TASK BRIEF: Give the data again exactly, from its opening line through the line in which "(t.rng = s.rng.skip" appears.

DATASET RECORDS Block Start

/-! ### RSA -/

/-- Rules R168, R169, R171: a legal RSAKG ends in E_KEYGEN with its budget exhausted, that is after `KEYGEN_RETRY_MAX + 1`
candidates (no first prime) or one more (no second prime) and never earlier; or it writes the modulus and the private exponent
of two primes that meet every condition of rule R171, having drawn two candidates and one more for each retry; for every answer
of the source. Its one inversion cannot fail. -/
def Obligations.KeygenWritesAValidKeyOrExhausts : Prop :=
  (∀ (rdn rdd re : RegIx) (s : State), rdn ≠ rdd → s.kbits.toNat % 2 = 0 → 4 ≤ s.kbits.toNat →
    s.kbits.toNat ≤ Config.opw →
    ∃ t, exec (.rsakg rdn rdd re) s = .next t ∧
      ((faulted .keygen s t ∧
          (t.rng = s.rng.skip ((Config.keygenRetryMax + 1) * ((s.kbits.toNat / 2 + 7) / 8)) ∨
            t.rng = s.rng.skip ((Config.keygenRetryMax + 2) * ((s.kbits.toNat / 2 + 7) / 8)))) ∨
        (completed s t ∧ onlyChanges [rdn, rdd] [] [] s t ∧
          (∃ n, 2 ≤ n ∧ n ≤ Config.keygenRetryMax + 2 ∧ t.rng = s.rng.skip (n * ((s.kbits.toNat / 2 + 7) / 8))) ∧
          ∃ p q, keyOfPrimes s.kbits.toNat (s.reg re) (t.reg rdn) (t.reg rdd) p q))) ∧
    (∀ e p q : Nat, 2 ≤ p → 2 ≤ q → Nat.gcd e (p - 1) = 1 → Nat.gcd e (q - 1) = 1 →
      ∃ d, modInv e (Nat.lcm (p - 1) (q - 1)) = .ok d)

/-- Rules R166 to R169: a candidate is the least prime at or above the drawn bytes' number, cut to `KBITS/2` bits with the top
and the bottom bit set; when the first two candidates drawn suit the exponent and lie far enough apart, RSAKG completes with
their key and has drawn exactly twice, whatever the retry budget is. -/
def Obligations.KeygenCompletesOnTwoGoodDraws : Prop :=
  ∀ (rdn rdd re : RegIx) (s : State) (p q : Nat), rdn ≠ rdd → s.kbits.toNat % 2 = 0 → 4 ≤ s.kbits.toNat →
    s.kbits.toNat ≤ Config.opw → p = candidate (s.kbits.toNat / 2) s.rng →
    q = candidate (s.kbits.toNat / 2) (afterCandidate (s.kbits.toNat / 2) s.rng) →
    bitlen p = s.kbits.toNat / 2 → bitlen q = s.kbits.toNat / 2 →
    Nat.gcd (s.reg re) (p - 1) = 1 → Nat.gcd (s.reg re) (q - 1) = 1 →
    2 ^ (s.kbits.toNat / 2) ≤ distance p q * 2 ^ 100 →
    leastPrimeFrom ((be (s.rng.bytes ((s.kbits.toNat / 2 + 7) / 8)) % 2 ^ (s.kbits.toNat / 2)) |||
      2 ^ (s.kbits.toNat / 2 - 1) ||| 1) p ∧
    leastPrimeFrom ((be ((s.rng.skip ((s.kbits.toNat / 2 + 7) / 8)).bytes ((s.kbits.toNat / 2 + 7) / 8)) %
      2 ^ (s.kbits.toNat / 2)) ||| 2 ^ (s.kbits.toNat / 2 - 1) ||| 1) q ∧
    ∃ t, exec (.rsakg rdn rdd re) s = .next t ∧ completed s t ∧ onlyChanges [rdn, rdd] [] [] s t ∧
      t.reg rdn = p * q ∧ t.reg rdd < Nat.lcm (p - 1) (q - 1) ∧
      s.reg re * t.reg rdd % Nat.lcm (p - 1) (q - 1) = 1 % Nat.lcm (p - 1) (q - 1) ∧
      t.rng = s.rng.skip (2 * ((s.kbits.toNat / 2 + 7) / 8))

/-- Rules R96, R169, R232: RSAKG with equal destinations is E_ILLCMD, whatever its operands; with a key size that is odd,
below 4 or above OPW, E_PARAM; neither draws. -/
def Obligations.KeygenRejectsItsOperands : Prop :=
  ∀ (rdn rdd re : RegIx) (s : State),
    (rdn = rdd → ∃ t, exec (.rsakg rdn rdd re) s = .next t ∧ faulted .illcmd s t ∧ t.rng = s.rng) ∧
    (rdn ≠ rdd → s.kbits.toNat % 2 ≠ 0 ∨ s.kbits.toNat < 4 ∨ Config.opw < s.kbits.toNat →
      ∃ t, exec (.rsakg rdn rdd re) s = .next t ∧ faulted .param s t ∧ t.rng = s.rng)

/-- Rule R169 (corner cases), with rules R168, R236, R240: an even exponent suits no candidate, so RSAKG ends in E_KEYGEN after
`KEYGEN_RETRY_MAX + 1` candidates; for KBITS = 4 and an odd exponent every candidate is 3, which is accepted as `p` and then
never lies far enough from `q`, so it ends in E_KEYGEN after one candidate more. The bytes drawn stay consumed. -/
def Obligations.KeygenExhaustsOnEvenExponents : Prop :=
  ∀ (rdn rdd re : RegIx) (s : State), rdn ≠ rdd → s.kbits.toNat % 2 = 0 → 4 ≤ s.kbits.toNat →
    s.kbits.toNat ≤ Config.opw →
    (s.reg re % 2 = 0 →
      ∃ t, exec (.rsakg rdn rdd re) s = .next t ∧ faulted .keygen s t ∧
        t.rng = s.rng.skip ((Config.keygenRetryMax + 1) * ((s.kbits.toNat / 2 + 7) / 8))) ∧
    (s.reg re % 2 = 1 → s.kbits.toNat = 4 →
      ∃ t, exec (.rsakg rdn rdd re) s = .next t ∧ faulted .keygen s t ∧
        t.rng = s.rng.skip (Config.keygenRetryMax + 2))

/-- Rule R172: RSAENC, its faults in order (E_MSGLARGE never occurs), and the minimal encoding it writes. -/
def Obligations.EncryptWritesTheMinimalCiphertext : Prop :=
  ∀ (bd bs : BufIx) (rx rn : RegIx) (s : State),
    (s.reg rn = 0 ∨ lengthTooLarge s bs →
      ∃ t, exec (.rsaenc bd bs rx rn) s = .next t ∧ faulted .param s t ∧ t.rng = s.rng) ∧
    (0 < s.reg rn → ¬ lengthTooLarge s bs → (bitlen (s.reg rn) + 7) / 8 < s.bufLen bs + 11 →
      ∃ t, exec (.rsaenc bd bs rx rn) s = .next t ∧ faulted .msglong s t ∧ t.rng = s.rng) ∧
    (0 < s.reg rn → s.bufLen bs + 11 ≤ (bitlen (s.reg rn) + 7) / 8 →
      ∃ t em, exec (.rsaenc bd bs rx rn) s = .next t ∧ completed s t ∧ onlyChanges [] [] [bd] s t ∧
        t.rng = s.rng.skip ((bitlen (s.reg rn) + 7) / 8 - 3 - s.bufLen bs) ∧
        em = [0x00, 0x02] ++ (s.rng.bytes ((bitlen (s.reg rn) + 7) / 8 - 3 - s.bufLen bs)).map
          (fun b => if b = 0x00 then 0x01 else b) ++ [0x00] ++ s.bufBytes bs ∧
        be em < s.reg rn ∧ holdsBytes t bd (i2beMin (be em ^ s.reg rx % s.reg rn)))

DATASET RECORDS Block End

TASK SOLUTION:
/-! ### RSA -/

/-- Rules R168, R169, R171: a legal RSAKG ends in E_KEYGEN with its budget exhausted, that is after `KEYGEN_RETRY_MAX + 1`
candidates (no first prime) or one more (no second prime) and never earlier; or it writes the modulus and the private exponent
of two primes that meet every condition of rule R171, having drawn two candidates and one more for each retry; for every answer
of the source. Its one inversion cannot fail. -/
def Obligations.KeygenWritesAValidKeyOrExhausts : Prop :=
  (∀ (rdn rdd re : RegIx) (s : State), rdn ≠ rdd → s.kbits.toNat % 2 = 0 → 4 ≤ s.kbits.toNat →
    s.kbits.toNat ≤ Config.opw →
    ∃ t, exec (.rsakg rdn rdd re) s = .next t ∧
      ((faulted .keygen s t ∧
          (t.rng = s.rng.skip ((Config.keygenRetryMax + 1) * ((s.kbits.toNat / 2 + 7) / 8)) ∨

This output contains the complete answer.